When he left for the Orient a year before, he had sent most of his Navy uniforms from Pensacola Naval Air Station, where he had been stationed with Dick Canidy, to his parents’ home in Chicago. He bought two sets of khaki tunics, trousers, and shirts; two sets of khaki shoulder boards (two white, two blue); and the appropriate metal insignia of rank. He purchased golden Naval Aviator’s wings to replace the set he had taken to China. They had been either misplaced or stolen. The clerk had never heard of the Order of the Cloud Banner, so he could not buy a ribbon to represent that. And he was further disappointed when he realized that since he’d gotten his wound while he was in Chinese service, it did not qualify him for the Purple Heart medal. The clerk told him, however, that anybody with ninety days’ service in the Pacific was entitled to a Pacific Theater ribbon, but Bitter decided he wasn’t entitled to that either, since he did not have ninety days’ U.S. Navy service in the Far East.
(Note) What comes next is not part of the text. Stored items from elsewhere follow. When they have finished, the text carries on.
-- ==== Sys2Proof/Machine/Step.lean ====
section
/-! DEFINITION. One step: take the next input the caller presents and perform it, whole (spec 00_scope.md R9,
20_memory.md R34). The block has no program counter and fetches nothing (10_state.md R19; log 12). -/

namespace Sys2Proof.Machine

/-- With nothing pending the block simply holds `SEQ` (R19, R103; log 5). An input is taken whole and performed; a reset
input that is not asserted asks nothing (log 15); a signal that encodes no operation is refused by name (log 10). -/
def step (s : State) : Host.Outcome State Fault Refusal :=
  match fetch s with
  | none => .next s
  | some (sig, taken) =>
    match decode sig with
    | .ok i => exec i taken
    | .error .resetNotAsserted => .next taken
    | .error e => .refused (.undecodable e)

/-- Present the operation of an opcode-table word as the very next input, ahead of what was pending; a width that is no
row's presents nothing (log 12, log 21). -/
def State.withFetchWord (s : State) (nbits w : Nat) : State :=
  match signalOfTableWord nbits w with
  | some sig => s.withPending (sig :: s.pending)
  | none => s.withPending []

end Sys2Proof.Machine
end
He also did not choose to wear the single ribbon everyone in the service was entitled to, the American Defense Service Medal. Finally, he pinned his American Volunteer Group wings above the right breast pocket and his Navy wings above the left, where regulations prescribed they should be worn. When he examined himself in the mirror, he was pleased with what he saw. It was good to be back in a Navy uniform, and he thought that the AVG wings would more than make up to anyone who knew what they were-and he didn’t really care about anyone who didn’t-for the lack of campaign ribbons on his left breast.